- Sire: Drewman
- Grandsire: Unbridled
- Dam: Ennuhway
- Damsire: Notebook
- Sex: Female
- Foaled: 2007
- Country: United States
- Colour: Bay
- Breeder: Ocala Stud Farm
- Owner: Tim Snyder
- Trainer: Tim Snyder
- Record: 18: 10-2-3
- Earnings: $182,440

Major wins
- Loudonville Stakes

= Lisa's Booby Trap =

American-bred Thoroughbred racehorse

Lisa's Booby Trap (born April 11, 2007) is an American thoroughbred racehorse owned by Tim Snyder, a trainer at Finger Lakes Race Track in Farmington, New York, near Rochester. She is best known for the story surrounding her name, as she was named for her owner-trainer's deceased wife, Lisa.

== Family ==
Lisa's Booby Trap was bred in Florida by Ocala Stud Farm in Ocala, Florida. A bay filly, she was sired by Drewman, a sire best known for being a half-brother to Lucky Pulpit, the sire of California Chrome. She is out of the Notebook mare Ennuhway. Despite being from a mostly modest family, her grandsire is the great Unbridled, winner of the 1990 Kentucky Derby and Breeders' Cup Classic, and sire of horses such as Unbridled's Song, Halfbridled, Banshee Breeze, and Anees.

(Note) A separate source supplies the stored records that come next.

-- ==== Sys2Proof/Certificates/Slice0/Obligations.lean ====
section
/-! DEFINITION. The statements for the provers. In a statement about `exec`, `s` is the state an instruction executes in:
`s.pc` is `ia + 8`, the address after the instruction (R26). D<n> are decisions of spec/92_eei_decisions.md; log <n> are
entries of the assumption log. -/

open Sys2Proof Sys2Proof.Machine

/-! ### Encoding -/

/-- Decoding the encoding of an instruction gives it back, every operand at every value (R121, R122, R124, R135). -/
def Obligations.DecodeEncodeRoundTrip : Prop := ∀ i : Instr, decode (encode i) = .ok i

/-- The decoder takes every operand from the field R124 names: the fields of the decoded instruction agree with the fields
it was decoded from wherever its form uses them (R121, R124, R127, R135, R136). -/
def Obligations.DecodeReadsItsFields : Prop :=
  ∀ (f : Fields) (i : Instr), decode f.bytes = .ok i →
    ∃ form, formOf f.opcode = some form ∧ agreeWhereUsed i.fields f form ∧
      (usesImm form = true → i.fields.imm = f.imm)

/-- An unused field never matters: two instructions that agree wherever their form uses a field behave alike in every state,
whatever the unused register fields, the unused immediate and, in an immediate shift, bits 31:5 of it hold (R125). -/
def Obligations.UnusedFieldsIgnored : Prop :=
  ∀ (f g : Fields) (form : Form) (s : State), formOf f.opcode = some form → agreeWhereUsed f g form →
    execBytes f.bytes s = execBytes g.bytes s

/-- Every eight bytes are exactly one instruction, or an unassigned opcode, or use a register field above 31; the first
exactly when the fields are well-formed (R126 by D8, R135, R136, R137). -/
def Obligations.DecodeTotalOnFields : Prop :=
  ∀ f : Fields,
    ((∃ i, decode f.bytes = .ok i) ↔ f.wellFormed = true) ∧
    (decode f.bytes = .error .illegalOpcode ↔ formOf f.opcode = none) ∧
    (decode f.bytes = .error .registerField ↔ (∃ form, formOf f.opcode = some form) ∧ f.wellFormed = false)

/-- The manual's worked encodings decode to the instructions they stand for (R128). -/
def Obligations.DecodesWorkedEncodings : Prop :=
  decode [0x01, 0x0A, 0x0C, 0x05, 0x00, 0x00, 0x00, 0x00] = .ok (.add 5 10 12) ∧
  decode [0x05, 0x11, 0x03, 0x00, 0x2A, 0x00, 0x00, 0x00] = .ok (.addi 3 17 42) ∧
  decode [0x50, 0x02, 0x08, 0x00, 0x64, 0x00, 0x00, 0x00] = .ok (.lw 8 2 100) ∧
  decode [0x60, 0x05, 0x06, 0x00, 0x00, 0x01, 0x00, 0x00] = .ok (.beq 5 6 0x100) ∧
  decode [0x71, 0x00, 0x00, 0x00, 0x00, 0x10, 0x00, 0x00] = .ok (.jal 0x1000) ∧
  decode [0x00, 0x00, 0x00, 0x00, 0x00, 0x00, 0x00, 0x00] = .ok .nop

/-- The instruction written as the 64-bit value W of R121, opcode in bits 63:56, reads back as the instruction (R121, R122;
how W is numbered for the table's words is log 37). -/
def Obligations.TableWordRoundTrip : Prop :=
  ∀ i : Instr, decodeTableWord 64 i.fields.word.toNat = some i

/-! ### Arithmetic -/

/-- ADD, ADDU, ADDI, ADDIU, SUB, SUBU: opcode and form, the sum or difference modulo 2^32 in the destination (a destination
of R0 discards it), and nothing else changed (R161-R166). -/
def Obligations.AddSubResults : Prop :=
  (encodedR3 0x01 .add ∧ encodedR3 0x02 .addu ∧ encodedR3 0x03 .sub ∧ encodedR3 0x04 .subu ∧ encodedI 0x05 .addi ∧
    encodedI 0x06 .addiu) ∧
  ∀ (rd rs rt : Reg) (imm : Word) (s : State),
    let a := s.readReg rs
    let b := s.readReg rt
    writesOnly (.add rd rs rt) s rd (BitVec.ofNat 32 (a.toNat + b.toNat)) ∧
    writesOnly (.addu rd rs rt) s rd (BitVec.ofNat 32 (a.toNat + b.toNat)) ∧
    writesOnly (.addi rt rs imm) s rt (BitVec.ofNat 32 (a.toNat + imm.toNat)) ∧
    writesOnly (.addiu rt rs imm) s rt (BitVec.ofNat 32 (a.toNat + imm.toNat)) ∧
    writesOnly (.sub rd rs rt) s rd (BitVec.ofInt 32 ((a.toNat : Int) - b.toNat)) ∧
    writesOnly (.subu rd rs rt) s rd (BitVec.ofInt 32 ((a.toNat : Int) - b.toNat))

/-- MUL, MULH, MULHU: opcode and form, bits 31:0 of the product, and the high word as floor(p / 2^32) of the signed and of
the unsigned product; nothing else changed (R167-R169). MUL's low word is that of the signed product too (R167). -/
def Obligations.MultiplyResults : Prop :=
  (encodedR3 0x40 .mul ∧ encodedR3 0x41 .mulh ∧ encodedR3 0x42 .mulhu) ∧
  ∀ (rd rs rt : Reg) (s : State),
    let a := s.readReg rs
    let b := s.readReg rt
    writesOnly (.mul rd rs rt) s rd ((BitVec.ofNat 64 (a.toNat * b.toNat)).extractLsb' 0 32) ∧
    writesOnly (.mul rd rs rt) s rd (BitVec.ofInt 32 (a.toInt * b.toInt)) ∧
    writesOnly (.mulh rd rs rt) s rd (BitVec.ofInt 32 (a.toInt * b.toInt / 2 ^ 32)) ∧
    writesOnly (.mulhu rd rs rt) s rd (BitVec.ofNat 32 (a.toNat * b.toNat / 2 ^ 32))

/-- DIV and REM: 0 for a zero divisor; for -2^31 by -1 the quotient -2^31 (R170) and the remainder 0 (R172, D15);
otherwise the quotient truncated toward zero (D32) and the remainder that goes with it, exactly; nothing else changed. -/
def Obligations.SignedDivisionResults : Prop :=
  (encodedR3 0x43 .div ∧ encodedR3 0x45 .rem) ∧
  ∀ (rd rs rt : Reg) (s : State),
    let a := s.readReg rs
    let b := s.readReg rt
    ∃ q r : Word, writesOnly (.div rd rs rt) s rd q ∧ writesOnly (.rem rd rs rt) s rd r ∧
      (b = 0 → q = 0 ∧ r = 0) ∧
      (a = 0x80000000 → b = 0xFFFFFFFF → q = 0x80000000 ∧ r = 0) ∧
      (b ≠ 0 → ¬(a = 0x80000000 ∧ b = 0xFFFFFFFF) →
        q.toInt = a.toInt.tdiv b.toInt ∧ r.toInt = a.toInt - a.toInt.tdiv b.toInt * b.toInt)

/-- For every divisor but zero the signed quotient and remainder give the dividend back modulo 2^32, and the remainder is
smaller than the divisor and has the dividend's sign or is 0 (R172; D32, and D15 for the pair -2^31, -1). -/
def Obligations.DivisionIdentity : Prop :=
  ∀ (rs rt : Reg) (s : State), s.readReg rt ≠ 0 →
    ∃ (t u : State) (q r : Word), exec (.div 1 rs rt) s = .next t ∧ exec (.rem 1 rs rt) s = .next u ∧
      q = t.readReg 1 ∧ r = u.readReg 1 ∧
      s.readReg rs = q * s.readReg rt + r ∧
      r.toInt.natAbs < (s.readReg rt).toInt.natAbs ∧
      (r = 0 ∨ (r.toInt < 0 ↔ (s.readReg rs).toInt < 0))

/-- DIVU and REMU: opcode and form, 0 for a zero divisor, otherwise the unsigned quotient and remainder; nothing else changed
(R171, R173). -/
def Obligations.UnsignedDivisionResults : Prop :=
  (encodedR3 0x44 .divu ∧ encodedR3 0x46 .remu) ∧
  ∀ (rd rs rt : Reg) (s : State),
    let a := s.readReg rs
    let b := s.readReg rt
    ∃ q r : Word, writesOnly (.divu rd rs rt) s rd q ∧ writesOnly (.remu rd rs rt) s rd r ∧
      (b = 0 → q = 0 ∧ r = 0) ∧
      (b ≠ 0 → q.toNat = a.toNat / b.toNat ∧ r.toNat = a.toNat % b.toNat)

/-! ### Logic, shifts, comparisons -/

/-- AND, OR, XOR, NOR and their immediate forms: opcode and form, the operation bit by bit on all 32 bits of both operands,
nothing else changed (R181-R187). -/
def Obligations.LogicalResults : Prop :=
  (encodedR3 0x10 .and ∧ encodedR3 0x11 .or ∧ encodedR3 0x12 .xor ∧ encodedR3 0x13 .nor ∧ encodedI 0x14 .andi ∧
    encodedI 0x15 .ori ∧ encodedI 0x16 .xori) ∧
  ∀ (rd rs rt : Reg) (imm : Word) (s : State), ∃ vand vor vxor vnor vandi vori vxori : Word,
    writesOnly (.and rd rs rt) s rd vand ∧ writesOnly (.or rd rs rt) s rd vor ∧
    writesOnly (.xor rd rs rt) s rd vxor ∧ writesOnly (.nor rd rs rt) s rd vnor ∧
    writesOnly (.andi rt rs imm) s rt vandi ∧ writesOnly (.ori rt rs imm) s rt vori ∧
    writesOnly (.xori rt rs imm) s rt vxori ∧
    ∀ k, k < 32 →
      let a := (s.readReg rs).getLsbD k
      let b := (s.readReg rt).getLsbD k
      vand.getLsbD k = (a && b) ∧ vor.getLsbD k = (a || b) ∧ vxor.getLsbD k = (a != b) ∧
      vnor.getLsbD k = !(a || b) ∧ vandi.getLsbD k = (a && imm.getLsbD k) ∧
      vori.getLsbD k = (a || imm.getLsbD k) ∧ vxori.getLsbD k = (a != imm.getLsbD k)

/-- LUI: opcode and form, the immediate times 2^16 modulo 2^32, no register read, nothing else changed (R188). -/
def Obligations.LuiResult : Prop :=
  encodedLui 0x17 .lui ∧
  ∀ (rt : Reg) (imm : Word) (s : State),
    writesOnly (.lui rt imm) s rt (BitVec.ofNat 32 (imm.toNat * 2 ^ 16)) ∧
    writesOnly (.lui rt imm) s rt (imm.extractLsb' 0 16 ++ 0#16)

/-- The shifts: opcode and form; the value is rt, the amount the low 5 bits of the immediate or of rs; left is times 2^sh
modulo 2^32, logical right is the unsigned quotient by 2^sh, arithmetic right is floor(s(rt) / 2^sh); nothing else changed
(R191-R196). -/
def Obligations.ShiftResults : Prop :=
  (encodedShi 0x20 .sll ∧ encodedShi 0x21 .srl ∧ encodedShi 0x22 .sra ∧ encodedShv 0x23 .sllv ∧
    encodedShv 0x24 .srlv ∧ encodedShv 0x25 .srav) ∧
  ∀ (rd rt rs : Reg) (imm : Word) (s : State),
    let v := s.readReg rt
    let shi := imm.toNat % 32
    let shv := (s.readReg rs).toNat % 32
    writesOnly (.sll rd rt imm) s rd (BitVec.ofNat 32 (v.toNat * 2 ^ shi)) ∧
    writesOnly (.srl rd rt imm) s rd (BitVec.ofNat 32 (v.toNat / 2 ^ shi)) ∧
    writesOnly (.sra rd rt imm) s rd (BitVec.ofInt 32 (v.toInt / 2 ^ shi)) ∧
    writesOnly (.sllv rd rt rs) s rd (BitVec.ofNat 32 (v.toNat * 2 ^ shv)) ∧
    writesOnly (.srlv rd rt rs) s rd (BitVec.ofNat 32 (v.toNat / 2 ^ shv)) ∧
    writesOnly (.srav rd rt rs) s rd (BitVec.ofInt 32 (v.toInt / 2 ^ shv))

/-- The comparisons: opcode and form, 1 if the left operand is less and 0 if not, as signed or as unsigned values; nothing
else changed (R201-R204). -/
def Obligations.ComparisonResults : Prop :=
  (encodedR3 0x30 .slt ∧ encodedR3 0x31 .sltu ∧ encodedI 0x32 .slti ∧ encodedI 0x33 .sltiu) ∧
  ∀ (rd rs rt : Reg) (imm : Word) (s : State),
    let a := s.readReg rs
    let b := s.readReg rt
    writesOnly (.slt rd rs rt) s rd (if a.toInt < b.toInt then 1 else 0) ∧
    writesOnly (.sltu rd rs rt) s rd (if a.toNat < b.toNat then 1 else 0) ∧
    writesOnly (.slti rt rs imm) s rt (if a.toInt < imm.toInt then 1 else 0) ∧
    writesOnly (.sltiu rt rs imm) s rt (if a.toNat < imm.toNat then 1 else 0)

/-! ### Memory -/

/-- PhysRead and PhysWrite of 1, 2 or 4 bytes: they fail exactly beyond the end of memory, `pa + n` taken as an unbounded
integer (R65 by D13, log 20); otherwise the read is the little-endian value of the bytes, and the write stores byte i of the
value at pa + i and changes nothing else (R68). -/
def Obligations.PhysicalAccess : Prop :=
  ∀ (s : State) (pa n : Nat) (v : Word), n = 1 ∨ n = 2 ∨ n = 4 →
    (s.memorySize.toNat < pa + n → s.physRead pa n = none ∧ s.physWrite pa n v = none) ∧
    (pa + n ≤ s.memorySize.toNat →
      (∃ w, s.physRead pa n = some w ∧
        ∀ k, k < 32 → w.getLsbD k = if k < 8 * n then (s.mem.read (pa + k / 8)).getLsbD (k % 8) else false) ∧
      ∃ t, s.physWrite pa n v = some t ∧ (∀ i, i < n → t.mem.read (pa + i) = v.extractLsb' (8 * i) 8) ∧
        sameMemExcept s t pa n ∧ t = { s with mem := t.mem })

/-- The loads, where the parameters admit the alignment, the translation gives `pa` and the access is inside memory: LW the
word, LH and LB the sign-extended, LHU and LBU the zero-extended value of the bytes from `pa` on, in rt (R0 discards it);
nothing else changed (R211-R215; the address wraps by D14, one translation by D2, bytewise by D1, bounds by D13). -/
def Obligations.LoadResults : Prop :=
  (encodedI 0x50 .lw ∧ encodedI 0x51 .lh ∧ encodedI 0x52 .lhu ∧ encodedI 0x53 .lb ∧ encodedI 0x54 .lbu) ∧
  ∀ (rt rs : Reg) (imm pa : Word) (s : State), s.translate (s.readReg rs + imm) .read = some pa →
    let b0 := s.mem.read pa.toNat
    let b1 := s.mem.read (pa.toNat + 1)
    (alignmentAdmits s (s.readReg rs + imm) .word → pa.toNat + 4 ≤ s.memorySize.toNat →
      writesOnly (.lw rt rs imm) s rt (wordAt s pa.toNat)) ∧
    (alignmentAdmits s (s.readReg rs + imm) .half → pa.toNat + 2 ≤ s.memorySize.toNat →
      writesOnly (.lh rt rs imm) s rt (BitVec.ofInt 32 (b1 ++ b0).toInt) ∧
      writesOnly (.lhu rt rs imm) s rt (BitVec.ofNat 32 (b0.toNat + 256 * b1.toNat))) ∧
    (pa.toNat + 1 ≤ s.memorySize.toNat →
      writesOnly (.lb rt rs imm) s rt (BitVec.ofInt 32 b0.toInt) ∧
      writesOnly (.lbu rt rs imm) s rt (BitVec.ofNat 32 b0.toNat))

/-- The stores, where the parameters admit the alignment, the translation for writing gives `pa` and the access is inside
memory: SW writes the four, SH the low two, SB the lowest byte of rt at `pa` on, little-endian, every other byte of memory,
every register and everything else as before (R216-R218; D1, D2, D13, D14). -/
def Obligations.StoreResults : Prop :=
  (encodedI 0x58 .sw ∧ encodedI 0x59 .sh ∧ encodedI 0x5A .sb) ∧
  ∀ (rt rs : Reg) (imm pa : Word) (s : State), s.translate (s.readReg rs + imm) .write = some pa →
    ∀ (i : Instr) (sz : Size),
      (i = .sw rt rs imm ∧ sz = .word) ∨ (i = .sh rt rs imm ∧ sz = .half) ∨ (i = .sb rt rs imm ∧ sz = .byte) →
      alignmentAdmits s (s.readReg rs + imm) sz → pa.toNat + sz.bytes ≤ s.memorySize.toNat →
      ∃ t, exec i s = .next t ∧
        (∀ k, k < sz.bytes → t.mem.read (pa.toNat + k) = (s.readReg rt).extractLsb' (8 * k) 8) ∧
        sameMemExcept s t pa.toNat sz.bytes ∧ sameRegsExcept s t [] ∧ t.pc = s.pc ∧ sameControl s t

/-- A load or store the parameters admit (D1) raises PAGE_FAULT (8) when the translation fails, and otherwise MEM_FAULT (2)
when the physical bytes, consecutive from the one address translated (D2), are not all inside memory, `pa + n` taken as an
unbounded integer (R65 by D13, log 20); then nothing but the pending bit changes, as R310's parameters say: no register and
no byte (R66, R219 by D28, R310 by D9 and D10; the address wraps by D14). -/
def Obligations.LoadStoreFaults : Prop :=
  ∀ (rt rs : Reg) (imm : Word) (s : State) (i : Instr) (sz : Size) (kind : AccessKind),
    ((i, sz, kind) = (.lw rt rs imm, .word, .read) ∨ (i, sz, kind) = (.lh rt rs imm, .half, .read) ∨
      (i, sz, kind) = (.lhu rt rs imm, .half, .read) ∨ (i, sz, kind) = (.lb rt rs imm, .byte, .read) ∨
      (i, sz, kind) = (.lbu rt rs imm, .byte, .read) ∨ (i, sz, kind) = (.sw rt rs imm, .word, .write) ∨
      (i, sz, kind) = (.sh rt rs imm, .half, .write) ∨ (i, sz, kind) = (.sb rt rs imm, .byte, .write)) →
    alignmentAdmits s (s.readReg rs + imm) sz →
    (s.translate (s.readReg rs + imm) kind = none → ∃ t, exec i s = .next t ∧ onlyRaises s t 8) ∧
    (∀ pa, s.translate (s.readReg rs + imm) kind = some pa → s.memorySize.toNat < pa.toNat + sz.bytes →
      ∃ t, exec i s = .next t ∧ onlyRaises s t 2)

Blind in one eye, Lisa's Booby Trap overcame flat-footedness and a club foot to achieve more than $180,000 in earnings.

== Background and Name ==
Snyder bought the horse in early 2010 for $4,500, including his life savings of $2,000, with the balance to be paid after her first win. The filly was named after Snyder's late wife, Lisa, who, before her death, said she would reincarnate as a horse. "I don’t really believe so much in reincarnation," Snyder has been quoted as saying. "It’s a big word, you know what I mean? But, there are a lot of things in this horse that resemble my wife."

Snyder fixed the filly's hoof problems, which were causing her to kick herself on corners. He adjusted her shoes and discovered she could run quite well with the fixes.

== Racing career ==
Lisa's Booby Trap won her first three races, all at Finger Lakes, under jockey Elaine Castillo. Snyder then entered her in the black-type Loudonville Stakes at Saratoga Race Course, a six-furlong, $70,000 race, under jockey Kent Desormeaux, winning to remain undefeated in four starts.

She suffered her first loss by finishing last of ten in the Riskaverse Stakes at Saratoga under Desormeaux, her first race on turf. She raced in allowance races throughout most of her racing career, running twice more in stakes races. She finished eighth in the Rachel Alexandra Stakes at Saratoga and seventh in the listed Satin and Lace Stakes at Presque Isle Downs, which was the final race of her career.

Lisa's Booby Trap retired with a record of 18: 10-2-3 and earnings of $182,440.

== Broodmare career ==
Breeding reports state that Lisa's Booby Trap was bred to sire Disco Rico between 2014 and 2015, with no foal resulting from the coupling. She produced a chestnut colt by Big Brown in 2016. Named Not That Brady, he finished second in the Grade II Withers Stakes on February 2, 2019. He also won the Damon Runyon Stakes at Aqueduct Racetrack as a juvenile. Lisa's Booby Trap produced a filly by Tale of the Cat in 2017, later named Lisa's Tale. Lisa's Tale sold for $110,000 as a yearling at the 2018 Keeneland September Sale. She was bred to Hard Spun in 2017 for a 2018 foal.

Lisa's Booby Trap delivered a filly by Hard Spun in March 2018, later named Lisa's Legacy. She delivered a colt by Candy Ride in May 2019 and was bred to Gun Runner that year.

== Legacy ==
A book about Lisa's Booby Trap and her trainer was published by St. Martin's Griffin in 2013, The Ghost Horse: A True Story of Love, Death, and Redemption by Joe Layden.

An episode of Dateline NBC, entitled "Lisa's Booby Trap," about Lisa's Booby Trap aired in May 2014.

Lisa's Booby Trap's owner and trainer, Timothy Snyder, died March 24, 2015, at his home near Camillus, N.Y., according to a Democrat & Chronicle obituary. He was 59 years old. After Snyder's death, she was acquired by Katie Rich Farms to continue her career as a broodmare.